** Opening Provided material block **
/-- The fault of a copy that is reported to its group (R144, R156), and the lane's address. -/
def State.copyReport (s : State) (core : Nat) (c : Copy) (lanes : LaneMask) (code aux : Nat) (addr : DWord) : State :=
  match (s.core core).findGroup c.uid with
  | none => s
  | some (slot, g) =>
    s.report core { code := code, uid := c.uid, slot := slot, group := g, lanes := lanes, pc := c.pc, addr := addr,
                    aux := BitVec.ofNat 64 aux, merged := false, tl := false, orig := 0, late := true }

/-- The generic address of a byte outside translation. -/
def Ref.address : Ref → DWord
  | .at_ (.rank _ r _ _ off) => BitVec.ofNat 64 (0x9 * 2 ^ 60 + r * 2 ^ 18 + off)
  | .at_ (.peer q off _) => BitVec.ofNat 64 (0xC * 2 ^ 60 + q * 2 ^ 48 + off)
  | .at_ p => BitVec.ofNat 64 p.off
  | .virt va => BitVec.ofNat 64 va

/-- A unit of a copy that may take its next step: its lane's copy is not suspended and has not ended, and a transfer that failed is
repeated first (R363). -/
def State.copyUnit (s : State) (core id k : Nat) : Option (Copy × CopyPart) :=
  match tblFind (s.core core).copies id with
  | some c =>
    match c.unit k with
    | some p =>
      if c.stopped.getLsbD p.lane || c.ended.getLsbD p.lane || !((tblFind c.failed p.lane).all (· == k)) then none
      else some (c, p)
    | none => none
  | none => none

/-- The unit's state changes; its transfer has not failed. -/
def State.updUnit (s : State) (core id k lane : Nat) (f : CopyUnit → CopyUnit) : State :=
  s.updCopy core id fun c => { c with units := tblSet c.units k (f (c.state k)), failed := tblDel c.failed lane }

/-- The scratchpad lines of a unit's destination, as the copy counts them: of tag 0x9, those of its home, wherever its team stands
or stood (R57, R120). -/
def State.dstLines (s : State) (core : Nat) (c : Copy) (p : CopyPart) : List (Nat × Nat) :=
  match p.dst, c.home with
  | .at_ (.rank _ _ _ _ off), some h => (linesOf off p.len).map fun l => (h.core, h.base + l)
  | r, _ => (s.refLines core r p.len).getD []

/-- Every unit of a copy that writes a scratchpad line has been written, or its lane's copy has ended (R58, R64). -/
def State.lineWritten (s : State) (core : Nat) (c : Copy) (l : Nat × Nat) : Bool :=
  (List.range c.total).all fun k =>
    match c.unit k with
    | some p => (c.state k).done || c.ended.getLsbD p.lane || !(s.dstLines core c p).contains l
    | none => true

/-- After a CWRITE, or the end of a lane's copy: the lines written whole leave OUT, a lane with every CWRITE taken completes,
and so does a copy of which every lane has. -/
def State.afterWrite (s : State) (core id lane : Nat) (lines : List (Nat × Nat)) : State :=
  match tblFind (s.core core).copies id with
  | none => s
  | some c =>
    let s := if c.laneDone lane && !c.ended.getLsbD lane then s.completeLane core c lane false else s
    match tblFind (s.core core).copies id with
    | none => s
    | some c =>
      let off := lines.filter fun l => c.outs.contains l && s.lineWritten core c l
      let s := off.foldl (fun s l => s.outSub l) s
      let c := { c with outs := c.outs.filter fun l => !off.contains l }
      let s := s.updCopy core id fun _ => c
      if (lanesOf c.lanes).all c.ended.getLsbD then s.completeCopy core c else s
** Closing Provided material block **
** Opening Provided material block **
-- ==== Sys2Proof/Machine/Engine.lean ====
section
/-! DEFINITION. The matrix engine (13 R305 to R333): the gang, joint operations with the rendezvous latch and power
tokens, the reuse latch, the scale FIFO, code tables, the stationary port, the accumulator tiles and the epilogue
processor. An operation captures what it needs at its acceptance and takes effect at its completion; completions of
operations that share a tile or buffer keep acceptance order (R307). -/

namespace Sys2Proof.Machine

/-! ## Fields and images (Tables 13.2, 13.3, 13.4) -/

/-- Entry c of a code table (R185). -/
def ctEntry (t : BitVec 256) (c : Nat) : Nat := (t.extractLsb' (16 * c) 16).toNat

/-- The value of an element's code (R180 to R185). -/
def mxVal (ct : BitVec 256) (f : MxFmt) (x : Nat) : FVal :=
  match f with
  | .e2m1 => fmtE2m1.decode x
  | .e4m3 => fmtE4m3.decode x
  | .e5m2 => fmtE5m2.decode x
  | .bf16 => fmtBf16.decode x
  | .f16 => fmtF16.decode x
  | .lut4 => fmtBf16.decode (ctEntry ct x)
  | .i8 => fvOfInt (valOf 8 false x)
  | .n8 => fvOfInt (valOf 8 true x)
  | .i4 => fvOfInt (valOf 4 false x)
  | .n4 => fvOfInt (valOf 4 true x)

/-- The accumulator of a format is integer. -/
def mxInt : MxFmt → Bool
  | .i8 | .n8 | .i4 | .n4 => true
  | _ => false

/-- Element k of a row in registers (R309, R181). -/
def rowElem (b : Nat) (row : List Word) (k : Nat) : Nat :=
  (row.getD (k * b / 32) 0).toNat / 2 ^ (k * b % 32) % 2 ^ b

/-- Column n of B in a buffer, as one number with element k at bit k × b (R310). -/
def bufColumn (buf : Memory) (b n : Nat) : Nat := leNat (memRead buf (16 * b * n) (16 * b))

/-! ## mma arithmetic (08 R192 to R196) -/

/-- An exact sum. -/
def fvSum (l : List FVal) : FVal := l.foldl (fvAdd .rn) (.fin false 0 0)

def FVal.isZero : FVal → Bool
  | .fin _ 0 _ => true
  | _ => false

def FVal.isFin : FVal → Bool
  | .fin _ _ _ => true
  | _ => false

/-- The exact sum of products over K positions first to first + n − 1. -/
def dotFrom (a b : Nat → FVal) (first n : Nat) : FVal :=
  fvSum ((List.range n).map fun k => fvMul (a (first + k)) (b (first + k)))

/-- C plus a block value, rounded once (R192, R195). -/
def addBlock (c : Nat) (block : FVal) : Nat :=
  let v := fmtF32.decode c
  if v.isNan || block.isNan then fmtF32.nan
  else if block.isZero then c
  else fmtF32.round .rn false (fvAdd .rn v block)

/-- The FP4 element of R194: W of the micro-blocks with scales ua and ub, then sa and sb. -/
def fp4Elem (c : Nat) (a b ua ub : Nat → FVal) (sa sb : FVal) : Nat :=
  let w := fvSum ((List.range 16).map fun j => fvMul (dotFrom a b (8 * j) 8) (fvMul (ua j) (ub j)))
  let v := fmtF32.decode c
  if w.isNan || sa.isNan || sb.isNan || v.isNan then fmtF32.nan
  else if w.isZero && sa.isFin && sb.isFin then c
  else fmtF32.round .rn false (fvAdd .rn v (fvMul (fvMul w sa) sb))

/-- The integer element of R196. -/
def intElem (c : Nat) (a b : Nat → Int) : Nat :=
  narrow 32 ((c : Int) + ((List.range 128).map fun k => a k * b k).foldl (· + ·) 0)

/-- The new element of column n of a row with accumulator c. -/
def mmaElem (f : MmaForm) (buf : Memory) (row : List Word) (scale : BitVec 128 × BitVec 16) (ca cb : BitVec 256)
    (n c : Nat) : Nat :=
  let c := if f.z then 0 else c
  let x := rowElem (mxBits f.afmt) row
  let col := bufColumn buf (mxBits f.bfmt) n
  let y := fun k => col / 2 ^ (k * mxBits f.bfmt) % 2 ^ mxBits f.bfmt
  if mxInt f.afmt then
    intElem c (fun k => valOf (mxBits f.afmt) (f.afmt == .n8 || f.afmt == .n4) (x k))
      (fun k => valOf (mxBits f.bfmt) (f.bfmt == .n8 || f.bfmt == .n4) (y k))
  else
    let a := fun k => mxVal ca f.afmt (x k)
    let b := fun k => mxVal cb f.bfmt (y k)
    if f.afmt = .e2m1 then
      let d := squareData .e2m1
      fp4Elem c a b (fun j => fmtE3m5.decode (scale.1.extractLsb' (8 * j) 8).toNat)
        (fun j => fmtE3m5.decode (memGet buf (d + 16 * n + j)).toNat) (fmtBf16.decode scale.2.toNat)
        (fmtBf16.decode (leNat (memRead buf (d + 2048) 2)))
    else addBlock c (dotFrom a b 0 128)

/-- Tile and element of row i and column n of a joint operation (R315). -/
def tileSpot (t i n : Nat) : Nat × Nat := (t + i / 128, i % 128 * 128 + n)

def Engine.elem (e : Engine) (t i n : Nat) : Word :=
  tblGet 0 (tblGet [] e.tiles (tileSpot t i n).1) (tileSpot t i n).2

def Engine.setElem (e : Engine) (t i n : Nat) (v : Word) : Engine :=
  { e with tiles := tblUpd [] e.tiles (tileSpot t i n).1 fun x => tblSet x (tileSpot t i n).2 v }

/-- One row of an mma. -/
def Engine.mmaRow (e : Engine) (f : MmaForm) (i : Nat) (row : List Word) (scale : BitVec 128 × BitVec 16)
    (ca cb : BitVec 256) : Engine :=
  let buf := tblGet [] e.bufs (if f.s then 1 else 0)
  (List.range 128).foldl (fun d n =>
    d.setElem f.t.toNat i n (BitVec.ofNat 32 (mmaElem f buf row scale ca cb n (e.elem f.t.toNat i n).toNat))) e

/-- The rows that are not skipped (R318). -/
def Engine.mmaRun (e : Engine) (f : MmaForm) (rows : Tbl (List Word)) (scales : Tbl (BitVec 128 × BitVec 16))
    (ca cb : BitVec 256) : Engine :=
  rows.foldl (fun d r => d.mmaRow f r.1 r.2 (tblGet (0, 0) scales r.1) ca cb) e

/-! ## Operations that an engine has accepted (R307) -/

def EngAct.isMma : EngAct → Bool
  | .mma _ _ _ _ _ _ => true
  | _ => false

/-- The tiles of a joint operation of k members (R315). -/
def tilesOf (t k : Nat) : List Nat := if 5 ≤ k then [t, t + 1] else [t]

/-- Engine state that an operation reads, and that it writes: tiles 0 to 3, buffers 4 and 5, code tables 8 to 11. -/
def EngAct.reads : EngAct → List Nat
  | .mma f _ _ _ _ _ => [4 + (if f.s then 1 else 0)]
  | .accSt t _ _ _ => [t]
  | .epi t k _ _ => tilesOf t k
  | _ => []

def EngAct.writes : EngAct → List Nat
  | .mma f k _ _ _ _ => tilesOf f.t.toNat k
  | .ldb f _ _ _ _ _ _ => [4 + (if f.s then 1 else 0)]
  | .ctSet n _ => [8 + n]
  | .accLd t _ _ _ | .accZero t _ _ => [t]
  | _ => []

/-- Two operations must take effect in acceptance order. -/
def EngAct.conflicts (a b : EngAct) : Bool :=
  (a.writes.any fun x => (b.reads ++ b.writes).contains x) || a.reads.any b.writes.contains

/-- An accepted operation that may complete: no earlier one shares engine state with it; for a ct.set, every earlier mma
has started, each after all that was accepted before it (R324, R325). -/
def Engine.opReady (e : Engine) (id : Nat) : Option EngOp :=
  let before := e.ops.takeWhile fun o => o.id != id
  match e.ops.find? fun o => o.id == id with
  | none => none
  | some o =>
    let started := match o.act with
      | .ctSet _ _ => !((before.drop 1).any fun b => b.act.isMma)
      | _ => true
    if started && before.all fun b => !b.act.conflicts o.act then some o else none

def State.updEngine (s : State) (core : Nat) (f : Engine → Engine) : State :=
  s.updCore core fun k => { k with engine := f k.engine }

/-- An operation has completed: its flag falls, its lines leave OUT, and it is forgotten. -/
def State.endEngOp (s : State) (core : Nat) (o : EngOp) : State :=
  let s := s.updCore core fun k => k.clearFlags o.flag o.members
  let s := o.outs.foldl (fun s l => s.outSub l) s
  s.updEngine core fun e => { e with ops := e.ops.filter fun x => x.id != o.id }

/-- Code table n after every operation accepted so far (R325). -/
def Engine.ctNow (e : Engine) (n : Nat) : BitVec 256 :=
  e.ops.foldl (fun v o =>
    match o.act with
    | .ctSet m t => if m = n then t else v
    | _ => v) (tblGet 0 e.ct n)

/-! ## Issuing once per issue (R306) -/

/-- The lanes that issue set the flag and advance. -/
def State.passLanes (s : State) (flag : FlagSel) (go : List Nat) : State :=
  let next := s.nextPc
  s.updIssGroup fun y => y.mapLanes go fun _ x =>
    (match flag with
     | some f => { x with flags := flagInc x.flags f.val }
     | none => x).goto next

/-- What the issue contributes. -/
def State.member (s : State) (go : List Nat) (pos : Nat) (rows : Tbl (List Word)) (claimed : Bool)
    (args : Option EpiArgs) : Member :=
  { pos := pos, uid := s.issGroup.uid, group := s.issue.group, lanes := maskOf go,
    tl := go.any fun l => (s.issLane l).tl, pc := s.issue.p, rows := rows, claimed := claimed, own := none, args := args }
** Closing Provided material block **
** Opening Provided material block **
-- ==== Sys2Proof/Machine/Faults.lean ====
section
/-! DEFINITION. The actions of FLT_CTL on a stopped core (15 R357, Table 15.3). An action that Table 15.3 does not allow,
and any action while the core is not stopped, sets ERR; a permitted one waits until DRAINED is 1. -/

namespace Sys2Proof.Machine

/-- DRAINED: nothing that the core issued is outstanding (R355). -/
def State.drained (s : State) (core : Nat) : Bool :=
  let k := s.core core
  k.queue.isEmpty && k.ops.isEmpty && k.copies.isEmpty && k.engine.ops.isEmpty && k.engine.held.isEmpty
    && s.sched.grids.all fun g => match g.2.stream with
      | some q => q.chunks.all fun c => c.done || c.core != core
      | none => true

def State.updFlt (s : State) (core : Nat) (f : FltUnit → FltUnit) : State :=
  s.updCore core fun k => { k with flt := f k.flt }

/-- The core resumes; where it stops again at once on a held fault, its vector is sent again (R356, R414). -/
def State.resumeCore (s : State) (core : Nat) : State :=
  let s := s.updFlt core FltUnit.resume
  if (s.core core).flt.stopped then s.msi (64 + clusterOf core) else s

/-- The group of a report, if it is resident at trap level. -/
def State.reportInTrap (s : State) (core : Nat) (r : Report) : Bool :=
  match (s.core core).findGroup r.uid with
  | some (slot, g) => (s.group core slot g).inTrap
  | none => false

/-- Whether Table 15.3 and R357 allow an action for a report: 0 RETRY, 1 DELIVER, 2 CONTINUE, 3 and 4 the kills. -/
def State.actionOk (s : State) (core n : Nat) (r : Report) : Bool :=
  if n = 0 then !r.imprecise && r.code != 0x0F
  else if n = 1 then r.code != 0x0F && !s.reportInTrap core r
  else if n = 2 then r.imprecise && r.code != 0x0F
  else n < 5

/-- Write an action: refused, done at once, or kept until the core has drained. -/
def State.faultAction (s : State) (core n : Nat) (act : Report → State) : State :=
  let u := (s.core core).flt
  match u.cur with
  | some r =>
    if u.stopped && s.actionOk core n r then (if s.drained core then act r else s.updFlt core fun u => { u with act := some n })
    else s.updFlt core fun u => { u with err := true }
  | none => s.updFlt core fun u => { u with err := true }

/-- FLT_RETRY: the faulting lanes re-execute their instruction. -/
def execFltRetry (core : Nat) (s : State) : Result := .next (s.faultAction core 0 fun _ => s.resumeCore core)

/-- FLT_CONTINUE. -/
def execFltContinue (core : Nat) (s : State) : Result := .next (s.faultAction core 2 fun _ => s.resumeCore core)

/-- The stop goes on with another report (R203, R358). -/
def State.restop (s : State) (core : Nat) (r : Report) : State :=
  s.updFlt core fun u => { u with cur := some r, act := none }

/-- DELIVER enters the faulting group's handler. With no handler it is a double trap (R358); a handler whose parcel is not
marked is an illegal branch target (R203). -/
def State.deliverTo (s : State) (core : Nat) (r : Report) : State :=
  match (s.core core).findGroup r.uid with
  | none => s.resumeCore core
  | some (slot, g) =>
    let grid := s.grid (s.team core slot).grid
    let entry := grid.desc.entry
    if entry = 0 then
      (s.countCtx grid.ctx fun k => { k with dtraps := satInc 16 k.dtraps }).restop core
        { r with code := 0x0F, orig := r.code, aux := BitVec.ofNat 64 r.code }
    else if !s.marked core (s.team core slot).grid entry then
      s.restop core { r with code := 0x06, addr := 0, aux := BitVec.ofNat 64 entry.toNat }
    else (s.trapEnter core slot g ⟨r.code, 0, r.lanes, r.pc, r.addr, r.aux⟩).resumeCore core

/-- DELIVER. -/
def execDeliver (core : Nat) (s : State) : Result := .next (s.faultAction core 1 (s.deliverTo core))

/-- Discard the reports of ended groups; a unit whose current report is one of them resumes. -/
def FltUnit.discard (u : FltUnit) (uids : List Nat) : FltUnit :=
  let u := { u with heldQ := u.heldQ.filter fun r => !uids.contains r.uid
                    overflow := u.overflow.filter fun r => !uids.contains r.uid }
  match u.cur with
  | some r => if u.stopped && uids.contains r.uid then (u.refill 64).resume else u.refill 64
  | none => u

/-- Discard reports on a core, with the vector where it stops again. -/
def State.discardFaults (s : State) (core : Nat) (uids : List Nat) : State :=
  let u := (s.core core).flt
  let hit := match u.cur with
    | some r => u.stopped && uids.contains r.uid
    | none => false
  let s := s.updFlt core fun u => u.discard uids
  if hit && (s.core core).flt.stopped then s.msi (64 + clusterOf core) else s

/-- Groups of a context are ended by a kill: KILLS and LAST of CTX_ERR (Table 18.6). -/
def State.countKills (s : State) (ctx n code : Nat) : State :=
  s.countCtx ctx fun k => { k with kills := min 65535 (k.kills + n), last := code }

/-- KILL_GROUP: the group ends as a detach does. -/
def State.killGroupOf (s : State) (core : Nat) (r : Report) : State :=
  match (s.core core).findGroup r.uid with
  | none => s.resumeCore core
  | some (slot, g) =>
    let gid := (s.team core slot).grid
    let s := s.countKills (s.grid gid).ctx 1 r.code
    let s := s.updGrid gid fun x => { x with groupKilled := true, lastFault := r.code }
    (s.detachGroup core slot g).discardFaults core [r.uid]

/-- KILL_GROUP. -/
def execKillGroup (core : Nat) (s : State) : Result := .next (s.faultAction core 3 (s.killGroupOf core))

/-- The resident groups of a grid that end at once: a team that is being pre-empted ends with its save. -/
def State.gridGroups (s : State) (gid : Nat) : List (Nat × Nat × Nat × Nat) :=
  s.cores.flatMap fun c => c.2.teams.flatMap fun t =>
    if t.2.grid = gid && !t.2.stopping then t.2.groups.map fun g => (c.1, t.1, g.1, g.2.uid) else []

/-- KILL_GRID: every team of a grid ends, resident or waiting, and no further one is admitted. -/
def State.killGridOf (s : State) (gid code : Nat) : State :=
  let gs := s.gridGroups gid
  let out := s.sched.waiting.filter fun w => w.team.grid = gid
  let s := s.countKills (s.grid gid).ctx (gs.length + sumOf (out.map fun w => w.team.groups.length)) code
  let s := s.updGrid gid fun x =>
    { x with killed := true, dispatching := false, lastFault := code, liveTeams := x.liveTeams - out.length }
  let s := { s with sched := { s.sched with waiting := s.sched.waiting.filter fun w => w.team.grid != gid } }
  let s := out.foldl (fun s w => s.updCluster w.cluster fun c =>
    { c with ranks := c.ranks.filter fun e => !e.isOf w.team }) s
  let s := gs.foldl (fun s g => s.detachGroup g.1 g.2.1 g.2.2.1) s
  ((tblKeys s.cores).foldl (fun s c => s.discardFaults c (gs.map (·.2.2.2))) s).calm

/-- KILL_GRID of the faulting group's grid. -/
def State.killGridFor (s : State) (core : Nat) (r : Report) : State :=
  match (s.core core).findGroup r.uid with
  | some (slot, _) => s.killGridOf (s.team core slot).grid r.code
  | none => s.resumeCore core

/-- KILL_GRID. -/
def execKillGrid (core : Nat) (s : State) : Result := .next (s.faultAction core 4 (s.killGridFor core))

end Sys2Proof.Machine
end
** Closing Provided material block **
What is being asked: Word for word, restate the lines of the listing above starting at the line with "let w := fvSum" and ending at the line with "def intElem (c", and nothing outside them.

Response below:
  let w := fvSum ((List.range 16).map fun j => fvMul (dotFrom a b (8 * j) 8) (fvMul (ua j) (ub j)))
  let v := fmtF32.decode c
  if w.isNan || sa.isNan || sb.isNan || v.isNan then fmtF32.nan
  else if w.isZero && sa.isFin && sb.isFin then c
  else fmtF32.round .rn false (fvAdd .rn v (fvMul (fvMul w sa) sb))

/-- The integer element of R196. -/
def intElem (c : Nat) (a b : Nat → Int) : Nat :=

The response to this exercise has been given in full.